__Material for this task__.
◇ ◇ ◇ ◇ ◇

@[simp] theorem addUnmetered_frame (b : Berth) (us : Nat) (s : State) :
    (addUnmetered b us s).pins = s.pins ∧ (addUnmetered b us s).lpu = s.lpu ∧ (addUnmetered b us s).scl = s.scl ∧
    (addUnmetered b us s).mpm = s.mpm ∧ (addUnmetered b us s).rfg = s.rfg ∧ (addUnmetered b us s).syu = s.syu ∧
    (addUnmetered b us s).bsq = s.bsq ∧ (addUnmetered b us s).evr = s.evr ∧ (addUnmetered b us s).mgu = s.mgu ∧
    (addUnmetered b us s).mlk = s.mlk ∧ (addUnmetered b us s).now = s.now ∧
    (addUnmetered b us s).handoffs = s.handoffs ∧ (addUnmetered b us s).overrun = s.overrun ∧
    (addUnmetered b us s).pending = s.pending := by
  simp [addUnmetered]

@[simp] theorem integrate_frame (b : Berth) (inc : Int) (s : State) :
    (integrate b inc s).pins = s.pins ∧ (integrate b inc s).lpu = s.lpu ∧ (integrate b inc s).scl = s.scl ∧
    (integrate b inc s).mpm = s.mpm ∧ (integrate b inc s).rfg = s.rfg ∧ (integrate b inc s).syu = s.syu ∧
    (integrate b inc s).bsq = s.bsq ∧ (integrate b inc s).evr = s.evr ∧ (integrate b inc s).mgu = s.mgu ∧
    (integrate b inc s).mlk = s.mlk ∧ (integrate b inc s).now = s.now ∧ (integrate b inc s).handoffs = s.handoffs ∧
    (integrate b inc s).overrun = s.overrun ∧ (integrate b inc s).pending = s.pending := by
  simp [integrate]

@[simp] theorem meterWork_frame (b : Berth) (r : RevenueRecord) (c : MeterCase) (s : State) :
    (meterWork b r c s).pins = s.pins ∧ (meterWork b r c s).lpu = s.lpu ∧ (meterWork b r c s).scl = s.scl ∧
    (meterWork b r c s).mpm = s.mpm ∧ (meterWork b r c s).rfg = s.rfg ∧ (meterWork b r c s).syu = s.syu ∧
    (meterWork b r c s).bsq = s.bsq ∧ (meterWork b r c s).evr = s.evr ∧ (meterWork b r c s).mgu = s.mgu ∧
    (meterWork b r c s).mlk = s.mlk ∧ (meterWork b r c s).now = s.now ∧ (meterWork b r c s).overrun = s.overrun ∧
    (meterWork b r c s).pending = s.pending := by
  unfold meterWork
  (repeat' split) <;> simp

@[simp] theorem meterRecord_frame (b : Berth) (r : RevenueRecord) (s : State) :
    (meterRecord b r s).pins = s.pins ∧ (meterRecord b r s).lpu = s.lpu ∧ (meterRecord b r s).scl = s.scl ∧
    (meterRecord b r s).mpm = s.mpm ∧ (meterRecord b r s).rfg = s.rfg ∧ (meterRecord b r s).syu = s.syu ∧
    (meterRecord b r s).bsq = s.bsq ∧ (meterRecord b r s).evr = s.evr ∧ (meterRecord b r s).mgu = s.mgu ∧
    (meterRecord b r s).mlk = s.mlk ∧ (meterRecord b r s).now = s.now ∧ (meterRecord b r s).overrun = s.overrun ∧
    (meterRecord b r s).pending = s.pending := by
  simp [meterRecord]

◇ ◇ ◇ ◇ ◇

__Prompt__. Scan the entries above for the word "State", then copy every line in which it occurs.

__Solution to the problem__.
@[simp] theorem addUnmetered_frame (b : Berth) (us : Nat) (s : State) :
@[simp] theorem integrate_frame (b : Berth) (inc : Int) (s : State) :
@[simp] theorem meterWork_frame (b : Berth) (r : RevenueRecord) (c : MeterCase) (s : State) :
@[simp] theorem meterRecord_frame (b : Berth) (r : RevenueRecord) (s : State) :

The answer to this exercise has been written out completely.